Reference request: Clean proof of Fermat's last theorem for $n=3$.
Solution 1:
Recently I have found two simple proofs of FLT for n=3. They use the ring $\mathbb{Z}[\sqrt[3]{2}]$. If $x^3+y^3+z^3=0$ then
(1) $x^6-4 (yz)^3=a^2$,
where $a=y^3-z^3$.
The idea is to deduce from (1) that the algebraic number $x^2-\sqrt[3]{4} yz$ is a square, more precisely:
(2) $x^2-\sqrt[3]{4} yz=u \beta^2$,
where $\beta \in \mathbb{Z}[\sqrt[3]{2}]$, and $u$ is a unit.
Once this is established, then it is not difficult to get a contradiction via infinite descent. It is similar to Euler's proof, but another number field is used.
The (2) follows from the unique factorization in the Euclidean ring $\mathbb{Z}[\sqrt[3]{2}]$
My second proof deduces (2) without using the unique factorization.
The idea is simple: find a number $\alpha \in \mathbb{Z}[\sqrt[3]{2}]$, such that $\alpha^2$ is divided by the $x^2-\sqrt[3]{4} yz$ and $\alpha^2/(x^2-\sqrt[3]{4} yz)$ has a small norm. It turns out that the last number may have small norm indeed: less than 9. Then the norm of it can be either 1 or 4, and (2) easily follows. The method can be used to prove FLT for other concrete $n$ as well.
It is easy to get such $\alpha$ because $\alpha$ belongs to $I$, where $I$ is the ideal of norm $a$, generated by $a$ and $x^2-\sqrt[3]{4} yz$. We know from the theory of algebraic numbers, that there is an $\alpha \in I$, such that $N(\alpha)<m N(I)$, where $m$ is easily calculated constant, that turns to be less than 3. Then $N(\alpha^2/(x^2-\sqrt[3]{4} yz))<(3 a)^2/a^2=9$.

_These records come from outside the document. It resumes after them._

theorem takeReading_only (b : Berth) (f : Feeder) (s : State) : s.OnlyBerth b (takeReading b f s) := by
  unfold takeReading; dsimp only; split
  · exact updMeas_only b _ s
  · exact (compareReading_only b _ f s).trans (updMeas_only b _ _)

theorem acceptShip_only (b : Berth) (p : Phasor) (s : State) : s.OnlyBerth b (acceptShip b p s) :=
  (((updMeas_only b _ s).trans (updOsc_only b _ _)).trans (updSync_only b _ _)).trans (evaluate_only b _)

theorem feederAccepted_only (b : Berth) (s : State) : s.OnlyBerth b (feederAccepted b s) :=
  ((updSeq_only b _ s).trans (refreshDirection_only b _)).trans (judge_only b _)

theorem compareRelease_only (b : Berth) (p : Int) (s : State) : s.OnlyBerth b (compareRelease b p s) := by
  unfold compareRelease; split
  · exact controlledOpen_only b _ s
  · exact .refl b s

theorem acceptFeeder_only (b : Berth) (f : Feeder) (s : State) : s.OnlyBerth b (acceptFeeder b f s) :=
  (((updMeas_only b _ s).trans (takeReading_only b f _)).trans (feederAccepted_only b _)).trans
    (compareRelease_only b _ _)

theorem acceptFeederFault_only (b : Berth) (s : State) : s.OnlyBerth b (acceptFeederFault b s) := by
  have h := (countFailure_only b (fun c => { c with meterStatus := sat16 (c.meterStatus + 1) }) s).trans
    (updMeas_only b (fun m => { m with feeder := m.feeder.refresh (s.stalenessUs b) none }) _)
  unfold acceptFeederFault; dsimp only; split
  · exact h
  · exact h.trans (feederAccepted_only b _)

theorem slotStale_only (b : Berth) (k : SlotKind) (s : State) : s.OnlyBerth b (slotStale b k s) := by
  cases k
  · exact ((((updMeas_only b _ s).trans (setSummary_only b _ _)).trans (updOsc_only b _ _)).trans
      (updSync_only b _ _)).trans (evaluate_only b _)
  · exact ((updMeas_only b _ s).trans (setSummary_only b _ _)).trans (evaluate_only b _)
  · exact (((((updMeas_only b _ s).trans (setSummary_only b _ _)).trans (updSession_only b _ _)).trans
      (holdIfStale_only b _)).trans (refreshDirection_only b _)).trans (holdTimers_only b _)

/-! ## Loss of the supervisor -/

theorem supervisorLost_only (b : Berth) (s : State) : s.OnlyBerth b (supervisorLost b s) := by
  unfold supervisorLost; split
  · exact (enterState_only b _ s).trans (completeCurrent_only b _ _ _)
  · exact (enterState_only b _ s).trans (completeCurrent_only b _ _ _)
  · exact (updSeq_only b _ s).trans (refreshDirection_only b _)
  · exact .refl b s

theorem supervisorRestored_only (b : Berth) (s : State) : s.OnlyBerth b (supervisorRestored b s) :=
  (updSeq_only b _ s).trans (refreshDirection_only b _)

/-! ## Station frames of sessions and states -/

theorem openSession_same (b : Berth) (p : ShipProfile) (s : State) : s.SameStation (openSession b p s) := by
  unfold openSession; dsimp only
  have h : s.SameStation { s with sessionCounter := nextSessionNumber s.sessionCounter } := by constructor <;> rfl
  exact (h.trans (setSession_only b _ _).toSameStation).trans (admitBilling_only b _ _ _).toSameStation
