theorem passOn_busOnly (i : PassItem) (s : State) : s.BusOnly (passOn i s) :=
  State.BusOnly.trans (by rfl) (grant_busOnly _)

theorem respond_busOnly (t : Tag) (r : Response) (s : State) : s.BusOnly (respond t r s) := rfl

theorem refuseTransfer_busOnly (t : Tag) (c : RefuseCause) (s : State) : s.BusOnly (refuseTransfer t c s) := rfl

theorem answerRead_busOnly (t : Tag) (a : Nat) (f : List (Option Word)) (s : State) : s.BusOnly (answerRead t a f s) := by
  unfold answerRead; split
  · rfl
  · exact passOn_busOnly _ s

theorem setRefused_busOnly (r : PerTag RefusedRecord) (s : State) :
    s.BusOnly { s with bus := { s.bus with refused := r } } := rfl

theorem clearRecords_busOnly (n len : Nat) (s : State) : s.BusOnly (clearRecords n len s) := by
  unfold clearRecords
  induction List.range len generalizing s with
  | nil => rfl
  | cons i l ih =>
    refine State.BusOnly.trans ?_ (ih _)
    dsimp only
    split
    · exact setRefused_busOnly _ s
    · exact .refl s

theorem readStation_busOnly (t : Tag) (a n len : Nat) (s : State) : s.BusOnly (readStation t a n len s) := by
  unfold readStation; dsimp only
  refine State.BusOnly.trans ?_ (answerRead_busOnly _ _ _ _)
  split
  · exact clearRecords_busOnly n len s
  · rfl

theorem readWindow_busOnly (t : Tag) (a len : Nat) (e : WindowEntry) (s : State) : s.BusOnly (readWindow t a len e s) := by
  unfold readWindow; dsimp only
  split
  · exact answerRead_busOnly _ _ _ s
  · exact answerRead_busOnly _ _ _ s
  · exact passOn_busOnly _ s

theorem acceptRead_busOnly (t : Tag) (a len : Nat) (r : Region) (s : State) : s.BusOnly (acceptRead t a len r s) := by
  unfold acceptRead; split
  · rfl
  · split
    · exact passOn_busOnly _ s
    · exact readStation_busOnly _ _ _ _ s
    · exact readWindow_busOnly _ _ _ _ s

/-! ## Partly substituted reads (R167) -/

theorem leadingWords_append_dropLeading : ∀ l : List (Option Word), (leadingWords l).map some ++ dropLeading l = l
  | [] => rfl
  | none :: _ => rfl
  | some v :: l => congrArg (some v :: ·) (leadingWords_append_dropLeading l)

theorem dropLeading_head : ∀ l : List (Option Word), dropLeading l ≠ [] → (dropLeading l).head? = some none
  | [], h => absurd rfl h
  | none :: _, _ => rfl
  | some _ :: l, h => dropLeading_head l h

theorem dropLeading_ne_nil : ∀ l : List (Option Word), none ∈ l → dropLeading l ≠ []
  | none :: _, _ => List.cons_ne_nil _ _
  | some _ :: l, h => dropLeading_ne_nil l (by simpa using h)
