/-- An oscillator whose modes are those of one in order is in order. -/
theorem Ok.congr {o p : Osc} (h : o.Ok) (requested : p.requested = o.requested) (effective : p.effective = o.effective)
    (before : p.beforeHold = o.beforeHold) (lock : p.lock = o.lock) : p.Ok := by
  unfold Osc.Ok
  rw [requested, effective, before, lock]
  exact h

theorem Ok.start (n : Nat) : (Osc.start n).Ok := Ok.stopped.congr rfl rfl rfl rfl

theorem Ok.retarget {o : Osc} (e : OscEnv) (h : o.Ok) : (o.retarget e).Ok := h.congr rfl rfl rfl rfl

theorem Ok.settle {o : Osc} (fresh : Bool) (h : o.Ok) : (o.settle fresh).Ok := by
  unfold Osc.settle
  split
  · exact ⟨h.1, iff_of_false Bool.false_ne_true h.1, nofun, nofun⟩
  · exact h

theorem Ok.settleLock {o : Osc} (d : Int) (h : o.Ok) : (o.settleLock d).Ok := by
  unfold Osc.settleLock
  split
  next locks =>
    obtain ⟨requested, held, before, -⟩ := h
    refine ⟨requested, iff_of_false (fun some => locks.2.2.1 (held.mp some)) ?_, before, fun _ => rfl⟩
    exact (nomatch · : OscMode.trackLock ≠ .hold)
  next => exact h

theorem Ok.judgeLock {o : Osc} (d : Int) (h : o.Ok) : (o.judgeLock d).Ok := by
  unfold Osc.judgeLock
  split
  next tracks =>
    obtain ⟨requested, held, before, -⟩ := h
    exact ⟨requested, held, before, fun _ => tracks⟩
  next => exact h

/-- R53: a HOLD ends in the mode before it, which is not HOLD, with the lock flag clear. -/
theorem Ok.endHold {o : Osc} (fresh : Bool) (h : o.Ok) : (o.endHold fresh).Ok := by
  unfold Osc.endHold
  split
  next holds =>
    split
    next m before =>
      obtain ⟨requested, -, notHold, lock⟩ := h
      have unlocked : o.lock ≠ true := fun set => nomatch (lock set).symm.trans holds.1
      refine ⟨requested, iff_of_false Bool.false_ne_true ?_, nofun, fun set => absurd set unlocked⟩
      exact fun hold => notHold (before.trans (congrArg some hold))
    next => exact h
  next => exact h

theorem Ok.request {o : Osc} (e : OscEnv) {m : OscMode} (notHold : m ≠ .hold) (h : o.Ok) : (o.request e m).Ok := by
  have asked : ({ o with requested := m }).Ok := by
    obtain ⟨-, held, before, lock⟩ := h
    exact ⟨notHold, held, before, lock⟩
  have measured (d : Int) : ({ ({ o with requested := m }).endHold e.ship.isSome with lastError := some d }).Ok :=
    (asked.endHold _).congr rfl rfl rfl rfl
  unfold Osc.request
  split
  · exact h
  · dsimp only
    split
    · exact ((measured _).retarget e).settleLock _
    · exact ((asked.endHold _).retarget e).settle _

theorem Ok.takePhasor {o : Osc} (e : OscEnv) (p : Phasor) (h : o.Ok) : (o.takePhasor e p).Ok := by
  have measured (d : Int) : ({ o with lastError := some d }).Ok := h.congr rfl rfl rfl rfl
  unfold Osc.takePhasor
  split
  · exact h
  · exact (((((measured _).endHold true).retarget e).settle true).settleLock _).judgeLock _

theorem Ok.goStale {o : Osc} (e : OscEnv) (h : o.Ok) : (o.goStale e).Ok := by
  unfold Osc.goStale
  split
  · exact h
  · split
    next tracks =>
      refine Ok.retarget e ⟨h.1, iff_of_true rfl rfl, ?_, nofun⟩
      intro hold
      rw [Option.some.inj hold] at tracks
      cases tracks
    next => exact h.retarget e

theorem Ok.tick {o : Osc} (slew : Nat) (h : o.Ok) : (o.tick slew).Ok := by
  unfold Osc.tick
  split
  · exact h.congr rfl rfl rfl rfl
  · exact h

end Osc

theorem modeRequest_ne_hold {st : BerthState} {m : OscMode} (h : modeRequest st = some m) : m ≠ .hold := by
  cases st <;> cases h <;> decide

theorem enteredOsc_ok (b : Berth) (new : BerthState) {s : State} (h : (s.osc.get b).Ok) : (enteredOsc b new s).Ok := by
  unfold enteredOsc
  split
  · split
    · exact .stopped
    · exact h
  next m asks =>
    split
    · exact .start _
    · exact h.request _ (modeRequest_ne_hold asks)

/-! ## The part of the state that the invariants of the berths read -/

/-- The reset line and the trip hold, and all that belongs to modules and berths but measurements, parameters and
sessions. -/
structure Drive where
  resetLow : Bool
  tripHold : Timer
  mods : PerModule Module
  claims : List Claim
  osc : PerBerth Osc
  sync : PerBerth Sync
  seq : PerBerth Seq

/-- The drive of a state. -/
def State.drive (s : State) : Drive :=
  { resetLow := s.resetLow, tripHold := s.tripHold, mods := s.mods, claims := s.claims, osc := s.osc, sync := s.sync
    seq := s.seq }

theorem forBerths_drive {f : Berth → State → State} (h : ∀ b s, (f b s).drive = s.drive) (s : State) :
    (forBerths f s).drive = s.drive := ((h .b2 _).trans (h .b1 _)).trans (h .b0 s)
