-- ==== Sys2Proof/Word.lean ====
section
/-! DEFINITION. The plain types the whole model shares: bytes and wider numbers as the layouts of R149
send them, the numbers of ports, sources and lines, and tables of a fixed number of like things. -/

namespace Sys2Proof

/-- One byte of a frame (R135, R140). -/
abbrev Byte := BitVec 8

/-- A two-byte number: a limit, a threshold argument, a CONFIGURE or setting value (R149). -/
abbrev Half := BitVec 16

/-- A part time, an expiry time or a claimed at time, counted modulo 2^32 (R100, R149). -/
abbrev Time := BitVec 32

/-- A host port P0 to P3. -/
abbrev Port := Fin 4

/-- A source S0 to S95 (R1). -/
abbrev SourceNo := Fin 96

/-- An event line EV0 to EV63, the line of the wired source of the same number (R1). -/
abbrev LineNo := Fin 64

/-- A set of ports, bit n standing for Pn (R149). -/
abbrev PortSet := BitVec 4

/-- The direction of a qualified change: a qualified rise or a qualified fall (R45). -/
inductive Edge where
  | rise
  | fall
  deriving DecidableEq, Repr

/-- The level a line has after the change: high after a rise. -/
abbrev Edge.level : Edge → Bool
  | .rise => true
  | .fall => false

/-- The change that leaves a line at the given level. -/
abbrev Edge.toward : Bool → Edge
  | true => .rise
  | false => .fall

/-- What the hardware of the table check reports at its end (R155): nothing, a storage place that does not read
back, or a writable settings field whose storage does not hold an accepted value. -/
inductive CheckFinding where
  | nothing
  | storageFault
  | settingsFault
  deriving DecidableEq, Repr

/-- A table of `n` like things. -/
abbrev Table (α : Type) (n : Nat) := Vector α n

/-- The entry of a table at an index. -/
def Table.at {α : Type} {n : Nat} (t : Table α n) (i : Fin n) : α := t[i.val]

/-- The table with one entry replaced. -/
def Table.put {α : Type} {n : Nat} (t : Table α n) (i : Fin n) (x : α) : Table α n := t.set i.val x i.isLt

/-- The table whose entry at `i` is `f i`. -/
def Table.build {α : Type} {n : Nat} (f : Fin n → α) : Table α n := ⟨⟨(List.finRange n).map f⟩, by simp⟩

@[simp] theorem Table.at_put {α : Type} {n : Nat} (t : Table α n) (i j : Fin n) (x : α) :
    (t.put i x).at j = if i = j then x else t.at j := by
  simp [Table.at, Table.put, Vector.getElem_set, Fin.ext_iff]

@[simp] theorem Table.at_build {α : Type} {n : Nat} (f : Fin n → α) (i : Fin n) :
    (Table.build f).at i = f i := by
  simp [Table.at, Table.build]

/-- Two tables with the same entries are the same table. -/
theorem Table.ext_at {α : Type} {n : Nat} {t u : Table α n} (h : ∀ i, t.at i = u.at i) : t = u :=
  Vector.ext fun i hi => h ⟨i, hi⟩

@[simp] theorem Table.put_at {α : Type} {n : Nat} (t : Table α n) (i : Fin n) : t.put i (t.at i) = t :=
  Table.ext_at fun j => by simp only [Table.at_put]; split <;> simp_all

end Sys2Proof
end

This proof is shorter and easier than that of Euler and Kummer.
Now I'll explain how to get contradiction from (2). We may assume, that $x$ is odd, otherwize take $y$ to play the role of $x$.
Units in the ring $\mathbb{Z}[\sqrt[3]{2}]$ have the form: $u=\pm(\sqrt[3]{2}-1)^k$, where $k$ is integer. Therefore, from (2) follows, that either
(3) $x^2−\sqrt[3]{4} yz=\beta_1^2$
or
(4) $(\sqrt[3]{2}-1)(x^2−\sqrt[3]{4} yz)=\beta_2^2$,
where $\beta_1$ and $\beta_2$ belong to the ring $\mathbb{Z}[\sqrt[3]{2}]$.
However (4) is impossible, because the coefficient at $\sqrt[3]{2}$ turns out to be odd in the left part and even in the right part of (4). Therefore (3) takes place, that is:
(5) $x^2−\sqrt[3]{4} yz=(a_0+a_1 \sqrt[3]{2}+a_2 (\sqrt[3]{2})^2)^2$, where $a_0$, $a_1$ and $a_2$ are integers.
From (5) we get:
(6) $a_0^2+4 a_1 a_2=x^2$
(7) $2 a_2^2+2 a_0 a_1=0$
(8) $a_1^2+2 a_0 a_2=-yz$
It follows, that all three numbers $a_0$, $a_1$ and $a_2$ are not zero. We may assume, that $a_2>0$, otherwise change sign of all three numbers.
It follows from (7) that $a_0=\pm m b_0^2$, $a_1=\mp m b_1^2$, $a_2=m b_0 b_1$, where $b_0$ and $b_1$ are relatively prime positive integers and $m$ is a positive integer.
Now it follows from (6) that:
(9) $m^2 b_0 (b_0^3 \mp 4 b_1^3)=x^2$
From (9) it follows that $b_0$ is a square, that is $b_0=x_1^2$, and $(b_0^3 \mp 4 b_1^3)$ is a square, that is:
(10) $x_1^6 \mp 4 b_1^3$ is a square
It can be shown, that $x_1^6 \mp 4 b_1^3 \neq 1$ (a separate lemma). Then from (9) it follows, that $b_0<x^2$, that is $x_1<x$ and we've got the infinite descent.